Мы бежим по изрытому полю,
Пригибаясь к земле слегка…
Вдруг…
Из пальцев, сжатых до боли,
Ускользает твоя рука.
— Нина, встань!
Но в злорадном экстазе
Смерть заносит свою косу…
Я в отчаянье бросился наземь
И припал к твоему лицу.
Скажите мне — зачем мне там был капитан — начальник инженерной службы полка? При чем он там был?
Итак. Итак. Спокойно. Девятнадцатое февраля сорок пятого года. Я прибыл к месту моего назначения. «Наш новый начхим!» — говорит Нина — нет, не Нина, а вторая девушка в штабе, санинструктор, я убей не помню ее имени — но что я помню точно: она была со Смаглием, начальником связи. Капитан пожимает мне руку и, глядя мимо меня, произносит как-то странно, без вопроса, утвердительно: «Вы от подполковника Лосева. Он мне писал». Я ежусь. Что это ему еще писал Лосев? Нет, он вряд ли писал: «спал с моей бабой», он самолюбив, он, скорее всего, просто описал меня как разгильдяя и нахала, дал самые ничтожные характеристики, вытер об меня ноги — и теперь этот капитан еле говорит со мной. Но в конце концов так ли это важно? Я уже познакомился с Ниной к тому моменту, и у меня перед глазами была только она: она сидела на подоконнике боком, обхватив себя за колени, такая… такая… Я только на нее и мог смотреть. Поэтому капитан — да что капитан, шут с ним! Он сразу ушел, и больше я его не видел никогда. Никогда?

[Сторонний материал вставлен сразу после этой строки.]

/-- LANE_LINK.RSSI follows the received current while the receiver is on (R41, R141). -/
def receive (L : Nat) (i : BitVec 20) (d : Dev) : Dev :=
  if d.get GLB_MODE_MODE = 0 then d else d.put (LANE_LINK_RSSI L) (rssiOf i.toNat)

/-- A class A buffer of a context's path is full: the newest item is discarded and counted, source 53 raised (R29). -/
def overflowed (c : Nat) (d : Dev) : Dev := (d.inc (CTX_PAUX_OVFL c)).breach 53 0

/-- A byte of a payload, and a number of several bytes. -/
def byteAt (bs : List Byte) (i : Nat) : Nat := (bs.getD i 0).toNat
def numAt (bs : List Byte) (i n : Nat) : Nat := nat ((bs.drop i).take n)

/-! ### The receiver (R80, R102, R139) -/

/-- A lane that is not bound loses its samples and its place in the host queue when it leaves sync (R80, R191). -/
def dropCell (L : Nat) (d : Dev) : Dev := (d.emptyFilter L).dequeueLane L

/-- The receiver leaves sync. -/
def loseSync (L : Nat) (d : Dev) : Dev :=
  if !d.flag (LANE_LINK_SYNC L) then d else
  let d := (d.clr (LANE_LINK_SYNC L)).cutFrames L
  if d.ctxOfLane L = none then (d.dropCell L).showLink L else d

/-- Loss of light is declared (R139, R198): the event of the lane's context, and its loss. -/
def loseLight (L : Nat) (d : Dev) : Dev :=
  if d.flag (LANE_LINK_LOS L) then d else
  let d := (((d.set (LANE_LINK_LOS L)).inc (LANE_ERR_LOSCNT L)).count (0x4000 + 128 * L + 12) 4 1).cutFrames L
  match d.ctxOfLane L with
  | some c => lose 1 c (d.event c)
  | none => d.dropCell L

/-! ### RETURN (R129 to R131, R159) -/

/-- A RETURN of context c on lane L. -/
def takeReturn (c L : Nat) (pl : List Byte) (d : Dev) : Dev :=
  let x := d.lane L
  let gap := (byteAt pl 0 + 256 - d.get (LANE_SEQ_RSEQ L)) % 256
  if x.gotRet && (gap == 0 || decide (128 ≤ gap)) then d else
  let d := if x.gotRet then d.add (LANE_SEQ_RGAP L) (gap - 1) else d
  let ack := byteAt pl 1
  let d := (d.put (LANE_SEQ_RSEQ L) (byteAt pl 0)).put (LANE_SEQ_ACKSEQ L) ack
  let d := match (d.cell c).sentMap.find? fun e => e.1 = ack with
    | some e => if e.2 ≠ byteAt pl 2 / 16 % 2 then d.inc (CTX_PAUX_MAPERR c) else d
    | none => d
  let d := (d.onLane L fun x => { x with gotRet := true }).clr (CTX_STATE_AGE c)
  let n := d.tide.n
  let d := d.onCell c fun x =>
    { x with ret := some pl, retN := n, missed := 0, gotAny := true, gotN := x.gotN || byteAt pl 19 == n % 256 }
  let d := if d.flag (LANE_LINK_LOS L) then d else d.put (LANE_LINK_STATE L) 4
  let d := if d.runModel = 5 then d.sluQueue (.piece (d.returnEntry c true)) else d
  if d.snapshotReady then d.snapshot else d

/-! ### Survey (R187, R188) -/

/-- The device accepts ADMIT requests on a survey lane (R188). -/
def admitOpen (d : Dev) (L : Nat) : Bool := d.get CTX_ADMIT_CFG_POLICY != 0 || d.reserved L

/-- A lane of the survey, while survey runs; the lanes of a polder in BIST are dark (R482). -/
def surveyed (d : Dev) (L : Nat) : Bool :=
  d.get (LANE_CFG_ROLE L) == 1 && d.surveyRuns && !d.flag (LANE_LED_DRIVE_OFF L) && !d.inBist (L / 18)

/-- A RANGE request is due (R80, R187): in every deckle until the lane's filter is valid, and then, as on a bound lane,
every RINT deckles. -/
def rangeDue (d : Dev) (L : Nat) : Bool :=
  match (d.lane L).rangeAt with
  | none => true
  | some m => decide (m + (if (d.ctxOfLane L).isSome || d.flag (LANE_DOUT_VALID L) then d.get TIDE_ALIGN_RINT else 1) ≤ d.tide.n)

/-! ### Admission (R189 to R193) -/

/-- The request of R113. -/
def Applicant.ofBytes (L : Nat) (pl : List Byte) : Applicant :=
  { id := numAt pl 0 8, lane := L, cap := numAt pl 10 2, tcrx := numAt pl 12 4, nsl := byteAt pl 16,
    tloss := byteAt pl 17, cred := byteAt pl 18 }

/-- N_sl, T_loss, the credits and the reserved fields keep to R113. -/
def requestOk (a : Applicant) (reserved : Nat) : Bool :=
  decide (2 ≤ a.nsl) && decide (a.nsl ≤ 16) && decide (4 ≤ a.tloss) && decide (a.tloss ≤ 40) &&
  (if a.cap.testBit 1 then decide (1 ≤ a.cred) && decide (a.cred ≤ 64) else a.cred == 0) &&
  reserved == 0 && decide (a.cap < 256) && decide (a.cap / 16 ≤ 6)

def ctxId (d : Dev) (c : Nat) : Nat := d.get2 (CTX_ID_LO c) (CTX_ID_HI c)

/-- The ID that a reservation waits for: of the cell that was LOST, or the listed ID. -/
def awaitedId (d : Dev) (c : Nat) : Nat := if d.ctxState c = St.lost then d.ctxId c else (d.cell c).listed

/-- The context that lists a cell ID. -/
def listedCtx (d : Dev) (id : Nat) : Option Nat :=
  allCtx.find? fun c => d.flag (CTX_STATE_LISTED c) && (d.cell c).listed == id

/-- The lanes of a gang stay in one polder when context c is bound to lane L (R83). -/
def gangOk (d : Dev) (c L : Nat) : Bool :=
  d.gangOf c == none || allCtx.all fun j => j == c || d.gangOf j != d.gangOf c ||
    (match d.laneOf j with
     | some M => M / 18 == L / 18
     | none => true)

/-- Lanes of a polder that contexts hold, by a binding or a reservation (R15, R189). -/
def heldLanes (d : Dev) (p : Nat) : List Nat :=
  ((List.range 18).map (18 * p + ·)).filter fun L => allCtx.any fun c => d.laneOf c == some L

/-- A binding to lane L would exceed the 16 lanes of its polder; the lane that context c holds there is free for it. -/
def polderFull (d : Dev) (c : Option Nat) (L : Nat) : Bool :=
  let held := d.heldLanes (L / 18)
  !held.contains L && decide (16 ≤ held.length) &&
    !(match c with
      | some c => (match d.laneOf c with | some M => M / 18 == L / 18 | none => false)
      | none => false)

/-- A binding would make a 49th member in LOCKSTEP (R53). -/
def lockstepFull (d : Dev) (c : Option Nat) : Bool :=
  d.runModel == 4 && decide (48 ≤ d.members.length) && !(match c with | some c => d.isMember c | none => false)

/-- A frame of class B, C or D leaves a lane; its symbols are counted with K27.7 and K29.7 (R105, R122). -/
def laneSend (L : Nat) (frame : List Byte) (d : Dev) : Dev :=
  (d.send (.lane L frame)).onLane L fun x => { x with tx := frame.length + 2 }

/-- A lane transmitter serves class A before the other classes (R26): none of their frames starts while a sheet of the
lane's context waits. -/
def laneFree (d : Dev) (L : Nat) : Bool :=
  match d.ctxOfLane L with
  | some c => (d.cell c).buf.isEmpty
  | none => true

/-- An ADMIT decision (R114) on a lane that is lit (R41, R187); the context, T_ret and n are 0 in a decision that admits
no one. -/
def decision (L id result c tret n : Nat) (d : Dev) : Dev :=
  if !(d.surveyed L || ((d.ctxOfLane L).isSome && d.lanesLit)) then d else
  d.laneSend L (nymFrame 8 (le 8 id ++ [BitVec.ofNat 8 result, BitVec.ofNat 8 c] ++ le 2 L ++ le 2 tret ++
    [BitVec.ofNat 8 (d.get CTX_ADMIT_CFG_CRED), 0] ++ le 4 n))

/-- A decision is recorded (R189, R217). -/
def refuseLog (L reason : Nat) (d : Dev) : Dev :=
  (((d.inc CTX_REFUSE_LOG_COUNT).put CTX_REFUSE_LOG_REASON reason).put CTX_REFUSE_LOG_LANE L).event 190

/-- The cell's first PENDING comes anew after a decision that ends its wait. -/
def forgetCell (id : Nat) (d : Dev) : Dev :=
  d.onSurvey fun s => { s with pended := s.pended.filter fun e => e.1 ≠ id }

def refuse (L id reason : Nat) (d : Dev) : Dev :=
  (((d.refuseLog L reason).forgetCell id).decision L id 2 0 0 0)

/-- A PENDING under rows 9, 10 or 13; the first one of a cell is recorded. -/
def pend (L id reason : Nat) (d : Dev) : Dev :=
  let d := if d.survey.pended.contains (id, reason) then d
    else (d.refuseLog L reason).onSurvey fun s => { s with pended := s.pended ++ [(id, reason)] }
  d.decision L id 3 0 0 0

/-- What the polder programs mean for a context at its binding (R329, R355): budget, bulk mailbox and kinds. -/
def bindPrograms (c L : Nat) (d : Dev) : Dev :=
  let ps := (d.polder (L / 18)).progs.filter (·.ctx = c)
  let has (k : Nat) : Bool := ps.any (·.kind = k)
  let d := (d.put (CTX_PROG_BUDGET c) ((ps.map (·.budget)).foldl (· + ·) 0)).putB (CTX_PROG_BMBX c) (ps.any (·.bmbx))
  let d := (d.putB (CTX_PROG_SLACK c) (has 4)).putB (CTX_PROG_ASPECT c) (has 1)
  d.put (CTX_PROG_FILL c) (if has 2 then 1 else if has 3 then 2 else 0)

Нет, погоди, давай еще раз. Вторая девушка, я не помню ее имени, была со Смаглием, а с кем была Нина до моего появления? Ни с кем? Простите, но на войне так не бывает, и ты знаешь, с кем она была — знаешь и врешь сам себе. Тогда врал и сейчас врешь.
И в окопчике этом вы сидели вчетвером, а когда пулеметчик сбежал, вы остались втроем — и из-за Вешнякова ты робел ее поцеловать, а не из-за какого-то пулеметчичка, было б кого робеть.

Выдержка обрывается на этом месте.